Wherever the united army of Crusaders went, they agreed in few points except in gaming, drinking, and quarrelling, in a most unholy manner; in debauching the people among whom they tarried, whether they were friends or foes; and in carrying disturbance and ruin into quiet places. The French King was jealous of the English King, and the English King was jealous of the French King, and the disorderly and violent soldiers of the two nations were jealous of one another; consequently, the two Kings could not at first agree, even upon a joint assault on Acre; but when they did make up their quarrel for that purpose, the Saracens promised to yield the town, to give up to the Christians the wood of the Holy Cross, to set at liberty all their Christian captives, and to pay two hundred thousand pieces of gold. All this was to be done within forty days; but, not being done, King Richard ordered some three thousand Saracen prisoners to be brought out in the front of his camp, and there, in full view of their own countrymen, to be butchered.
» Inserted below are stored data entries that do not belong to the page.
-- ==== Sys2Proof/Machine/MemCmds.lean ====
section
/-! DEFINITION. Descriptors of class 0x6 (SCATTER_ADD, REPAIR, MAP_OUT), the memory, donor, KV-region and Casket-ownership
register writes, the Casket's patrol scrub, and the host's CXL.mem accesses (07_memory.md, 08_memory_care.md,
06_casket.md, 09_host_work.md). -/

namespace Sys2Proof.Machine

/-! ### SCATTER_ADD (R255 to R258) -/

def xFmt (d : Bytes) : Nat := byteAt d 32
def xFlags (d : Bytes) : Nat := byteAt d 33
def xSpace (d : Bytes) : Nat := byteAt d 34
def xCount (d : Bytes) : Nat := fieldLe d 36 4
def xSrc (d : Bytes) : Nat := fieldLe d 40 8
def xDst (d : Bytes) : Nat := fieldLe d 48 8
def xElems (d : Bytes) : Nat := fieldLe d 56 8

/-- Bytes of an element (R255). -/
def xSize (fmt : Nat) : Nat := if fmt = 1 then 2 else if fmt = 0x11 then 8 else 4

/-- Reserved fields of a SCATTER_ADD are zero. -/
def scatterReserved (d : Bytes) : Bool := xFlags d / 4 == 0 && byteAt d 35 == 0

/-- Space and address of the records: in src_space 0 a device-near address names the Casket or a DMEM (R255, R329). -/
def xFrom (d : Bytes) : Nat × Nat := if xSpace d = 0 then nearSpace (xSrc d) else (1, xSrc d)

/-- Records `lo` to `lo + n` as a run of the source. -/
def xRun (d : Bytes) (lo n : Nat) : Nat × Nat := ((xFrom d).2 + 16 * lo, 16 * n)

/-- The checks of R255 that need no translation. -/
def State.scatterStatic (s : State) (p : Nat) (d : Bytes) : Nat :=
  firstStatus [
    (dSpeculative d || dPencil d || dStaged d, 6),
    (!(([0, 1, 0x10, 0x11] : List Nat).contains (xFmt d)), 6),
    (decide (1 < xSpace d) || (xSpace d == 1 && !(endpointOk 1 (xSrc d) 0 0 0)), 6),
    (xCount d == 0 || decide (16777216 < xCount d), 6),
    (xDst d % xSize (xFmt d) != 0, 6),
    (xElems d == 0 || decide (2 ^ 37 < xElems d), 6),
    (bit (xFlags d) 1 && !blocksCovered (s.chkWindows p) (xFrom d).1 [xRun d 0 (xCount d)], 6)]

/-- The whole target, which needs the atomic right (R256). -/
def xTarget (d : Bytes) : Range := ⟨0, xDst d, xElems d * xSize (xFmt d), false, true, true⟩

/-- The ranges of `n` records from `lo` on, with the blocks their verification reads, and of the target. -/
def scatterRows (ws : List ChkWindow) (d : Bytes) (lo n : Nat) : List Range :=
  ⟨(xFrom d).1, (xRun d lo n).1, (xRun d lo n).2, true, false, false⟩ :: xTarget d ::
  (if bit (xFlags d) 1 then checkRanges ws (xFrom d).1 [xRun d lo n] false else [])

/-- The ranges of a SCATTER_ADD: its records, and its whole target with the atomic right (R256). -/
def scatterRanges (ws : List ChkWindow) (d : Bytes) : List Range := scatterRows ws d 0 (xCount d)

/-- The pieces of a SCATTER_ADD: 4,096 records each (R258); the first record and the records of piece `k`. -/
def scatterPieces (d : Bytes) : Nat := ceilDiv (xCount d) 4096
def scatterTile (d : Bytes) (k : Nat) : Nat × Nat := (4096 * k, min 4096 (xCount d - 4096 * k))

/-- The ranges of piece `k` (R336). -/
def scatterPiece (ws : List ChkWindow) (d : Bytes) (k : Nat) : List Range := scatterRows ws d (scatterTile d k).1 (scatterTile d k).2

/-- Status 0x06 once the target is translated, if any part of it lies outside the device's HDM (R256). -/
def State.scatterPlaced (s : State) (p : Nat) (d : Bytes) : Nat :=
  match s.placesOfVa (s.part p).pasid (xDst d) (xElems d * xSize (xFmt d)) false false with
  | none => 0
  | some ps => if ps.all (fun x => match x.1 with
      | .dev _ => true
      | _ => false) then 0 else 6

/-- The new element of one update: its code, whether it became NaN, and whether it overflowed (R257). -/
def scatterAdd (fmt : Nat) (sat : Bool) (old v : Nat) : Nat × Bool × Bool :=
  match fmt with
  | 0 =>
    let r := rneFp32 false (sumExact [f32 old, f32 v])
    (code32 r.1, r.1.isNaN, r.2)
  | 1 =>
    let r := bf16.convert false (sumExact [bf16.decode old, bf16.decode v])
    (r.1, (bf16.decode r.1).isNaN, r.2)
  | _ =>
    let w := if fmt = 0x11 then 64 else 32
    let r := intW w sat (toSigned w old + toSigned w v)
    (fromSigned w r.1, false, r.2)

/-- A piece of a SCATTER_ADD as it is applied: the state, the records not yet applied, the settings or beats its adders have filled, and
the detail word so far. -/
structure ScatterRun where
  s : State
  left : List Bytes
  filled : List Nat
  dt : Nat

/-- The setting of a wide group, or the beat of a narrow one, that holds storage byte `k`, as one key. -/
def State.lineKey (s : State) (k : Nat) : Nat := if (s.group (groupOf k)).wide then 2 * (k / 1024) else 2 * (k / 64) + 1

/-- The records of a piece from the first one on, in order: an element beyond the array is skipped; an update waits for a stack, a repair
or its bucket; a line that reads uncorrectable is left and its partition takes the error; a line is filled, and its read charged, once
while it stays in the buffer (R253, R257, R258). [DESIGN CHOICE, log 106] -/
def State.scatterRun (s : State) (x : Flight) : List Bytes → List Nat → Nat → ScatterRun
  | [], filled, dt => ⟨s, [], filled, dt⟩
  | r :: rs, filled, dt =>
    let d := x.desc
    let w := xSize (xFmt d)
    let i := fieldLe r 0 8
    let stop (s : State) (rs : List Bytes) : ScatterRun := ⟨s, rs, filled, dt⟩
    if xElems d ≤ i then s.scatterRun x rs filled (dt + 2 ^ 32)
    else
      match s.placeOfVa (s.part x.part).pasid (xDst d + i * w) false true with
      | some (.dev a) =>
        let key := (storageOf a).map (fun k => s.lineKey (s.redirect k))
        let held := (match storageOf a with
          | some k => s.mem.wcb.any (fun l => l.setting == s.redirect k / 1024)
          | none => false) && key.all (fun y => filled.contains y)
        if s.readHeld a w then stop (s.holdBeats a w) (r :: rs)
        else if !s.mayIssue x.part then stop (s.bucketWait x.part) (r :: rs)
        else
          let old := s.readDev a w
          let s := s.charge x.part ((if held then 0 else s.readCost a w) + writeCost w)
          if poisoned old then stop ((s.postUncorrectable a old x.part 1 (dTag d)).startReset x.part 1 (x.unitId 0)) rs
          else
            let n := scatterAdd (xFmt d) (bit (xFlags d) 0) (leNat (plain old)) (fieldLe r 8 w)
            ((s.heed a w).writeDev a (clean (natLe w n.1)) x.part).scatterRun x rs (nub (filled ++ key.toList))
              (dt ||| (flag n.2.2 * 2 + flag n.2.1))
      | _ => stop s (r :: rs)

/-- The records of a piece have been fetched, and are applied as far as they can be; the piece ends with the last. -/
def State.scatterApply (s : State) (x : Flight) (rs : List Bytes) : State :=
  let k := (x.strand 0).piece
  let r := s.scatterRun x rs ((chunks 8 (x.blob.length / 8) x.blob).map leNat) x.detail
  if r.left.isEmpty then
    ((r.s.updStrand x.id 0 (fun y => { y with blob := [] })).updFlight x.id (fun y => { y with blob := [] })).endPiece x
      (k + 1 == scatterPieces x.desc) 0 r.dt
  else
    (r.s.updStrand x.id 0 (fun y => { y with blob := r.left.flatten })).updFlight x.id (fun y => { y with
      blob := (r.filled.map (natLe 8)).flatten, detail := r.dt })

/-- One piece of a SCATTER_ADD: 4,096 records are fetched, verified if asked, and applied in ascending order (R257, R258). -/
def State.doScatter (s : State) (x : Flight) : State :=
  let d := x.desc
  let p := x.part
  let ws := x.windows
  let y := x.strand 0
  let tl := scatterTile d y.piece
  let run := xRun d tl.1 tl.2
  let sp := (xFrom d).1
  let check := bit (xFlags d) 1
  if !y.blob.isEmpty then s.scatterApply x (chunks 16 (y.blob.length / 16) y.blob)
  else match s.endPlaces p sp run true false with
  | none => s
  | some src =>
    let blocks := if check then runBlocks [run] else []
    let chk := s.checkPlaces ws p sp blocks
    match s.access x 0 (src ++ chk) [] with
    | .wait s' => s'
    | .go s0 =>
      let s1 := s0.took (src ++ chk)
      let dt := x.detail ||| (flag check * 4)
      match blocks.find? (fun b => s0.blockFails ws p sp b) with
      | some b =>
        ((s1.countMismatch sp b).post 0x3001 2 p 0xFFFF (detail [(8, dTag d), (8, b), (8, (s0.storedCrc ws p sp b).getD 0)])).workDone
          x.id 9 dt
      | none =>
        let bs := s0.readLinesOf src
        if poisoned bs then s1.consume p (x.unitId 0) (dTag d) src 3
        else s1.scatterApply { x with detail := dt } (chunks 16 tl.2 (plain bs))

/-- SCATTER_ADD (R257). -/
def execScatterAdd (f : Nat) (s : State) : Host.Outcome State Fault Refusal :=
  match s.working f 0 0x60001 with
  | some x => .next (s.doScatter x)
  | none => .next s

/-! ### REPAIR and MAP_OUT (R280 to R282, R288) -/

def repStack (d : Bytes) : Nat := byteAt d 32
def repPc (d : Bytes) : Nat := byteAt d 33
def repKind (d : Bytes) : Nat := byteAt d 34
def repBank (d : Bytes) : Nat := byteAt d 35
def repRow (d : Bytes) : Nat := fieldLe d 36 4
/-- The group and, within it, the die that a REPAIR names (R234). -/
def repGroup (d : Bytes) : Nat := 4 * repStack d + repPc d / 16
def repDie (d : Bytes) : Nat := repPc d % 16

/-- The affected granule of a repaired row (R282). -/
def repGranule (d : Bytes) : Nat :=
  let st := 1024 * repRow d + 256 * (repBank d % 4) + 16 * (repBank d / 4 ^^^ repRow d % 16)
  393216 * repGroup d + st / 64

/-- Reserved fields of REPAIR and MAP_OUT are zero. -/
def maintReserved (d : Bytes) : Bool := if dOpcode d = 2 then allZero (slice d 40 24) else allZero (slice d 33 31)

/-- The admission checks of REPAIR (R280, R281) and MAP_OUT (R288). -/
def State.maintStatic (s : State) (p : Nat) (d : Bytes) : Nat :=
  if dOpcode d = 2 then
    firstStatus [
      (!(s.part p).maintenance, 3),
      (dSpeculative d || dPencil d || dStaged d, 6),
      (decide (7 < repStack d) || decide (63 < repPc d) || (repKind d != 1 && repKind d != 2) || decide (63 < repBank d)
        || decide (24575 < repRow d), 6),
      (!(s.group (repGroup d)).wide, 6),
      (s.mem.noSpare.contains ((2 * (64 * repStack d + repPc d) + (repKind d - 1)) * 64 + repBank d), 6),
      ((s.group (repGroup d)).state != 0, 8)]
  else
    let n := byteAt d 32
    firstStatus [
      (!(s.part p).maintenance, 3),
      (dSpeculative d || dPencil d || dStaged d, 6),
      (decide (31 < n), 6),
      ([1, 4, 5].contains (s.group n).state, 8),
      (decide ((s.eligibleDonors n).length < 24), 8)]

/-- REPAIR (R282): the granule's lines are written back and its accesses held; the group is held for sPPR, or put into
degraded mode for the repaired die for hPPR. -/
def execRepair (f : Nat) (s : State) : Host.Outcome State Fault Refusal :=
  match s.controlReady f 0x60002 with
  | none => .next s
  | some x =>
    let d := x.desc
    let n := repGroup d
    let g := repGranule d
    if (s.group n).state ≠ 0 then .next (s.endFlight f 8 0)
    else
      let s := s.writebackAll (fun l => l.setting / 64 == g && !s.lineHeld l)
      let s := { s with care := { s.care with repairHold := s.care.repairHold ++ [(g, f)] } }
      let s := s.updFlight f (fun y => { y with state := .running s.tick.count })
      if repKind d = 1 then .next (s.beginHold n (repDie d))
      else
        let s := s.updGroup n (fun y => { y with state := 2, heldPc := repDie d, attempts := 0, erased := some (repDie d) })
        .next (s.postGroupState n 0 2 (some (repDie d)) false 0)

/-- The hold of a REPAIR ends (R270, R282, R292): after a good one the granule is zero and its lines are gone. -/
def State.repairEnd (s : State) (x : Flight) (good : Bool) : State :=
  let d := x.desc
  let n := repGroup d
  let g := repGranule d
  let s := { s with care := { s.care with repairHold := s.care.repairHold.filter (fun h => h.2 != x.id) } }
  let s : State := if good then
      let s := s.setGranule g false
      { s with mem := { s.mem with wcb := s.mem.wcb.filter (fun l => l.setting / 64 != g) } }
    else s
  if repKind d = 1 then
    if (s.group n).state = 1 then (s.updGroup n (fun y => { y with state := y.formerState })).bumpGroup n else s
  else s.rejoin n

/-- REPAIR_DONE (R282): the stack has reported the repair; a good one leaves the granule unwritten; the group is released. -/
def execRepairDone (f : Nat) (good : Bool) (s : State) : Host.Outcome State Fault Refusal :=
  match s.flight f with
  | none => .next s
  | some x =>
    if s.care.repairHold.any (fun h => h.2 == f) then .next ((s.repairEnd x good).endFlight f (if good then 0 else 8) 0)
    else .next s

/-- MAP_OUT (R288): evacuation of the group starts; the descriptor completes when it is mapped out. -/
def execMapOut (f : Nat) (s : State) : Host.Outcome State Fault Refusal :=
  match s.controlReady f 0x60003 with
  | none => .next s
  | some x =>
    let n := byteAt x.desc 32
    if [1, 4, 5].contains (s.group n).state || decide ((s.eligibleDonors n).length < 24) then .next (s.endFlight f 8 0)
    else
      .next ((s.updFlight f (fun y => { y with state := .running s.tick.count })).startEvac n (some f))

/-! ### Register writes of the memory blocks -/

/-- The value of a register after a write of the whole or of one half (R5). -/
def mergeHalf (h : Half) (old : Nat) (v : W64) : Nat :=
  match h with
  | .full => v.toNat
  | .low => old / 2 ^ 32 * 2 ^ 32 + v.toNat % 2 ^ 32
  | .high => v.toNat % 2 ^ 32 * 2 ^ 32 + old % 2 ^ 32

/-- A write of MEM.REG[b] (Table 7.13). -/
def State.writeMemReg (s : State) (b : Nat) (h : Half) (v : W64) : State :=
  s.updBucket b (fun x =>
    let w := mergeHalf h (x.depth * 2 ^ 32 + x.rate) v
    { x with rate := w % 2 ^ 32, depth := w / 2 ^ 32 })

/-- MEM_REG_WRITE (R252): a bucket's rate and depth, in force from the next tick boundary. -/
def execMemRegWrite (b : Nat) (h : Half) (v : W64) (s : State) : Host.Outcome State Fault Refusal :=
  guarded "MEM_REG_WRITE" (decide (b < 18)) (s.regWrite fun s => s.writeMemReg b h v)

/-- A write of MEMC.DONOR[w] (Table 8.17): bits of donated slabs keep their value. -/
def State.writeDonor (s : State) (w : Nat) (h : Half) (v : W64) : State :=
  let old := (SMap.get 0 s.care.donor w).toNat
  let new := mergeHalf h old v
  let donated := maskOf ((List.range 64).filter (fun i => (s.slab (64 * w + i)).hole))
  { s with care := { s.care with
      donor := SMap.set 0 s.care.donor w (BitVec.ofNat 64 ((new &&& (2 ^ 64 - 1 - donated)) ||| (old &&& donated))) } }

/-- DONOR_WRITE (R289): donor reservations. -/
def execDonorWrite (w : Nat) (h : Half) (v : W64) (s : State) : Host.Outcome State Fault Refusal :=
  guarded "DONOR_WRITE" (decide (w < 12)) (s.regWrite fun s => s.writeDonor w h v)

/-- A write of SAIL.KVR_BASE[p] or SAIL.KVR_LIMIT[p] (Table 3.12): bits 56:21 of a KV region's start or end; dropped while the
partition has an open or closing slot. -/
def State.writeKvr (s : State) (p : Nat) (limit : Bool) (h : Half) (v : W64) : State :=
  if s.sail.slots.any (fun e => e.2.state != 0 && e.2.partition == p) then s
  else
    let put (m : SMap Nat) := SMap.upd 0 m p (fun old => mergeHalf h old v % 2 ^ 57 / 2 ^ 21 * 2 ^ 21)
    if limit then { s with sail := { s.sail with kvrLimit := put s.sail.kvrLimit } }
    else { s with sail := { s.sail with kvrBase := put s.sail.kvrBase } }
The French King had no part in this crime; for he was by that time travelling homeward with the greater part of his men; being offended by the overbearing conduct of the English King; being anxious to look after his own dominions; and being ill, besides, from the unwholesome air of that hot and sandy country. King Richard carried on the war without him; and remained in the East, meeting with a variety of adventures, nearly a year and a half. Every night when his army was on the march, and came to a halt, the heralds cried out three times, to remind all the soldiers of the cause in which they were engaged, 'Save the Holy Sepulchre!' and then all the soldiers knelt and said 'Amen!' Marching or encamping, the army had continually to strive with the hot air of the glaring desert, or with the Saracen soldiers animated and directed by the brave Saladin, or with both together. Sickness and death, battle and wounds, were always among them; but through every difficulty King Richard fought like a giant, and worked like a common labourer. Long and long after he was quiet in his grave, his terrible battle-axe, with twenty English pounds of English steel in its mighty head, was a legend among the Saracens; and when all the Saracen and Christian hosts had been dust for many a year, if a Saracen horse started at any object by the wayside, his rider would exclaim, 'What dost thou fear, Fool? Dost thou think King Richard is behind it?'
No one admired this King's renown for bravery more than Saladin himself, who was a generous and gallant enemy. When Richard lay ill of a fever, Saladin sent him fresh fruits from Damascus, and snow from the mountain-tops. Courtly messages and compliments were frequently exchanged between them - and then King Richard would mount his horse and kill as many Saracens as he could; and Saladin would mount his, and kill as many Christians as he could. In this way King Richard fought to his heart's content at Arsoof and at Jaffa; and finding himself with nothing exciting to do at Ascalon, except to rebuild, for his own defence, some fortifications there which the Saracens had destroyed, he kicked his ally the Duke of Austria, for being too proud to work at them.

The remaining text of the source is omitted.